One of my favorite museums in NYC is the Museum of the City of New York. It’s not one that most tourists discover, although I suspect many public schools go there on field trips. It’s a little further north on museum mile than the others. It’s small. It doesn’t have a collection of fine art – although it does have a rocking doll house.
I visited once, within the first 10 years that I lived in New York, I think because my roommate at the time wanted to see the dollhouse for some reason. And, for a long time, that’s how I thought about it: as the museum with the dusty dollhouse in the dim room up at the top of the building.
The Mannahatta exhibit changed all that. This museum knows how to put on a really cool exhibition. Mannahatta was a multi-media exhibition looking at the natural history of the island that we now call Manhattan over time. Topography, flora, fauna, waterways. The history of early human populations. All illustrated with a series of color-coded maps, showing the evolution over time. And then they project forward in time – what will the city be like the future?
I bought this book to enjoy that exhibit with me, long after it ended in person at the museum.
Now the museum has an exhibit about four factors impacting New York’s development: money, density, diversity, and creativity. Starting with the Lenape, digital maps show the density of population. Then it skips forward to the first Dutch settlers, and the map shows where they settled and in what density, the different industries or agricultural foci that they used to make money, what their religions were. And it keeps skipping forward, a few decades at a time, charting the arrival of the English, of slaves, of Jewish people, of Muslims, of the Chinese. The evolution from shipping and agriculture, to manufacturing and craft. The footpaths of the Lenape to the roads of the Dutch to railways and ferries and highways.
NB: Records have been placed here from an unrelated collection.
/-- R415, R416, R418, R425: at the freeze point the strides stop, the device enters FROZEN, or TEST where a scan
instruction asked for it, and the registers, the FREEZE record and a FREEZE packet to each region follow; the packet
halts the processors that HALT names, and they are recorded. Points the rules leave open are the model's own readings:
log entry 34. -/
def Obligations.FreezesStopAndHalt : Prop :=
  ∀ s : State,
    let go := exec .freezeStop s
    let part := s.time.running = true ∧ s.time.step ≠ 0
    let last := if part then some s.time.strideNum else s.time.lastExec
    (freezeReady s = false → go = .next s) ∧
    ((freezeActs s = false ∨ (s.frz.endReq = false ∧ s.frz.nowReq = false) ∨ s.rst.warm = 2 ∨
      (s.frz.nowReq = false ∧ s.time.running = true) ∨ ∃ r : Region, s.pstateR r ≠ 0 ∨ s.pdir r ≠ 0) → go = .next s) ∧
    (freezeReady s = true → (∀ r : Region, s.gStage r ≠ 1) → s.frz.cause < 8 → s.frz.code < 2 ^ 16 → s.frz.region < 4 →
      s.time.step ≤ 2048 → ∃ t, go = .next t ∧ t.mode = (if s.frz.testReq then .test else .frozen) ∧
      t.time.running = false ∧ t.time.start = none ∧ t.time.lastExec = last ∧ t.time.now = s.time.now ∧
      t.frz.endReq = false ∧ t.frz.nowReq = false ∧ t.fld F.ERR_FRZ_STAT.CAUSE = s.frz.cause ∧
      t.fld F.ERR_FRZ_STAT.CODE = s.frz.code ∧ t.fld F.ERR_FRZ_STAT.REGION = s.frz.region ∧
      t.fld F.ERR_FRZ_STAT.PARTIAL = (if part then 1 else 0) ∧
      t.fld F.ERR_FRZ_STAT.STEP = (if part then s.time.step - 1 else 0) ∧
      (∀ n, last = some n → t.reg .ERR_FRZ_STRIDE = BitVec.ofNat 40 n) ∧
      (∃ e ∈ t.detected, e.w0 = s.frz.rec0 ∧ e.w1 = t.reg .ERR_FRZ_STRIDE ∧ e.w2 = BitVec.ofNat 40 (fracOf s.instant)) ∧
      t.frz.packets = [0, 1, 2, 3] ∧ t.frz.halted = [] ∧
      t.frz.haltMode = (if s.frz.locked then 3 else s.fld F.ERR_FRZ_CFG.HALT)) ∧
    ∀ r : Region,
      let halt := exec (.freeze r) s
      let runs := fun p => 1 ≤ s.pstate p ∧ s.pstate p ≤ 4
      let named := fun p => (s.frz.haltMode = 1 ∧ p < 64) ∨ (s.frz.haltMode = 2 ∧ p ≠ 64) ∨ 2 < s.frz.haltMode
      (r.val ∉ s.frz.packets → halt = .next s) ∧
      (r.val ∈ s.frz.packets → ∃ t, halt = .next t ∧ (∀ k, k ∈ t.frz.packets ↔ k ∈ s.frz.packets ∧ k ≠ r.val) ∧
        (∀ p, p ∈ t.frz.halted ↔ p ∈ s.frz.halted ∨ (p ∈ regionProcs r ∧ runs p ∧ named p)) ∧
        (∀ p ∈ regionProcs r, runs p → named p → t.pstate p = 0 ∨ (t.proc p).haltReq = true) ∧ t.mode = s.mode)
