-- ==== Sys2Proof/Laws/State.lean ====
section
/-! SUPPORT. What each updater of the state leaves alone: one lemma for each field. The
parentheses keep simp from using them as definitional unfoldings, which the kernel would have to repeat on the
operands of each use. -/

namespace Sys2Proof.Machine

open Sys2Proof

/-! ### State.setReg -/

@[simp] theorem State.setReg_rwq (s : State) (r : Reg) (u i : Nat) (w : Word) : (s.setReg r u i w).rwq = s.rwq := (rfl)
@[simp] theorem State.setReg_mem (s : State) (r : Reg) (u i : Nat) (w : Word) : (s.setReg r u i w).mem = s.mem := (rfl)
@[simp] theorem State.setReg_mode (s : State) (r : Reg) (u i : Nat) (w : Word) : (s.setReg r u i w).mode = s.mode := (rfl)
@[simp] theorem State.setReg_time (s : State) (r : Reg) (u i : Nat) (w : Word) : (s.setReg r u i w).time = s.time := (rfl)
@[simp] theorem State.setReg_guns (s : State) (r : Reg) (u i : Nat) (w : Word) : (s.setReg r u i w).guns = s.guns := (rfl)
@[simp] theorem State.setReg_fab (s : State) (r : Reg) (u i : Nat) (w : Word) : (s.setReg r u i w).fab = s.fab := (rfl)
@[simp] theorem State.setReg_memErr (s : State) (r : Reg) (u i : Nat) (w : Word) : (s.setReg r u i w).memErr = s.memErr := (rfl)
@[simp] theorem State.setReg_queues (s : State) (r : Reg) (u i : Nat) (w : Word) : (s.setReg r u i w).queues = s.queues := (rfl)
@[simp] theorem State.setReg_tiles (s : State) (r : Reg) (u i : Nat) (w : Word) : (s.setReg r u i w).tiles = s.tiles := (rfl)
@[simp] theorem State.setReg_resps (s : State) (r : Reg) (u i : Nat) (w : Word) : (s.setReg r u i w).resps = s.resps := (rfl)
@[simp] theorem State.setReg_mems (s : State) (r : Reg) (u i : Nat) (w : Word) : (s.setReg r u i w).mems = s.mems := (rfl)
@[simp] theorem State.setReg_procs (s : State) (r : Reg) (u i : Nat) (w : Word) : (s.setReg r u i w).procs = s.procs := (rfl)
@[simp] theorem State.setReg_imemPar (s : State) (r : Reg) (u i : Nat) (w : Word) : (s.setReg r u i w).imemPar = s.imemPar := (rfl)
@[simp] theorem State.setReg_trc (s : State) (r : Reg) (u i : Nat) (w : Word) : (s.setReg r u i w).trc = s.trc := (rfl)
@[simp] theorem State.setReg_lanes (s : State) (r : Reg) (u i : Nat) (w : Word) : (s.setReg r u i w).lanes = s.lanes := (rfl)
@[simp] theorem State.setReg_trigs (s : State) (r : Reg) (u i : Nat) (w : Word) : (s.setReg r u i w).trigs = s.trigs := (rfl)
@[simp] theorem State.setReg_heats (s : State) (r : Reg) (u i : Nat) (w : Word) : (s.setReg r u i w).heats = s.heats := (rfl)
@[simp] theorem State.setReg_ret (s : State) (r : Reg) (u i : Nat) (w : Word) : (s.setReg r u i w).ret = s.ret := (rfl)
@[simp] theorem State.setReg_load (s : State) (r : Reg) (u i : Nat) (w : Word) : (s.setReg r u i w).load = s.load := (rfl)
@[simp] theorem State.setReg_store (s : State) (r : Reg) (u i : Nat) (w : Word) : (s.setReg r u i w).store = s.store := (rfl)
@[simp] theorem State.setReg_fuse (s : State) (r : Reg) (u i : Nat) (w : Word) : (s.setReg r u i w).fuse = s.fuse := (rfl)
@[simp] theorem State.setReg_pwr (s : State) (r : Reg) (u i : Nat) (w : Word) : (s.setReg r u i w).pwr = s.pwr := (rfl)
@[simp] theorem State.setReg_rst (s : State) (r : Reg) (u i : Nat) (w : Word) : (s.setReg r u i w).rst = s.rst := (rfl)
@[simp] theorem State.setReg_arcs (s : State) (r : Reg) (u i : Nat) (w : Word) : (s.setReg r u i w).arcs = s.arcs := (rfl)
@[simp] theorem State.setReg_net (s : State) (r : Reg) (u i : Nat) (w : Word) : (s.setReg r u i w).net = s.net := (rfl)
@[simp] theorem State.setReg_railInj (s : State) (r : Reg) (u i : Nat) (w : Word) : (s.setReg r u i w).railInj = s.railInj := (rfl)
@[simp] theorem State.setReg_refAbsent (s : State) (r : Reg) (u i : Nat) (w : Word) : (s.setReg r u i w).refAbsent = s.refAbsent := (rfl)
@[simp] theorem State.setReg_zones (s : State) (r : Reg) (u i : Nat) (w : Word) : (s.setReg r u i w).zones = s.zones := (rfl)
@[simp] theorem State.setReg_frz (s : State) (r : Reg) (u i : Nat) (w : Word) : (s.setReg r u i w).frz = s.frz := (rfl)
@[simp] theorem State.setReg_host (s : State) (r : Reg) (u i : Nat) (w : Word) : (s.setReg r u i w).host = s.host := (rfl)
@[simp] theorem State.setReg_module (s : State) (r : Reg) (u i : Nat) (w : Word) : (s.setReg r u i w).module = s.module := (rfl)
@[simp] theorem State.setReg_jtag (s : State) (r : Reg) (u i : Nat) (w : Word) : (s.setReg r u i w).jtag = s.jtag := (rfl)
@[simp] theorem State.setReg_fifos (s : State) (r : Reg) (u i : Nat) (w : Word) : (s.setReg r u i w).fifos = s.fifos := (rfl)
@[simp] theorem State.setReg_lossy (s : State) (r : Reg) (u i : Nat) (w : Word) : (s.setReg r u i w).lossy = s.lossy := (rfl)
@[simp] theorem State.setReg_detected (s : State) (r : Reg) (u i : Nat) (w : Word) : (s.setReg r u i w).detected = s.detected := (rfl)
@[simp] theorem State.setReg_lastRead (s : State) (r : Reg) (u i : Nat) (w : Word) : (s.setReg r u i w).lastRead = s.lastRead := (rfl)
@[simp] theorem State.setReg_free (s : State) (r : Reg) (u i : Nat) (w : Word) : (s.setReg r u i w).free = s.free := (rfl)
@[simp] theorem State.setReg_pending (s : State) (r : Reg) (u i : Nat) (w : Word) : (s.setReg r u i w).pending = s.pending := (rfl)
Opposite those evolving digital maps, another media wall shows early streetscapes of New York, fading into the same locations in modern times. The sides of the rooms (the exhibit spans two huge rooms), feature souvenirs from each era; the center of the room is staggered with interactive kiosks where you can call up stories about women, pirates, and other subgroups within historical New York.
I’ve been to see this exhibit twice – and wore out a friend and my husband who needed to digest history in smaller bites. The last time I was there, I discovered another exhibit on the history of New York in film, which looked totally awesome but I couldn’t stay to see it because my companion had had enough and dragged me away, out the front doors into the park.
If you’re going to go the Museum of the City of New York, plan accordingly. Go alone – unless you know someone who matches you in stamina – and plan to be there all day, absorbing information. Or maybe, if you’re doing a staycation, plan to consume it in daily bites.
Or you can buy the huge book, like I did with Mannahatta, and dive into it a little bit at a time at home.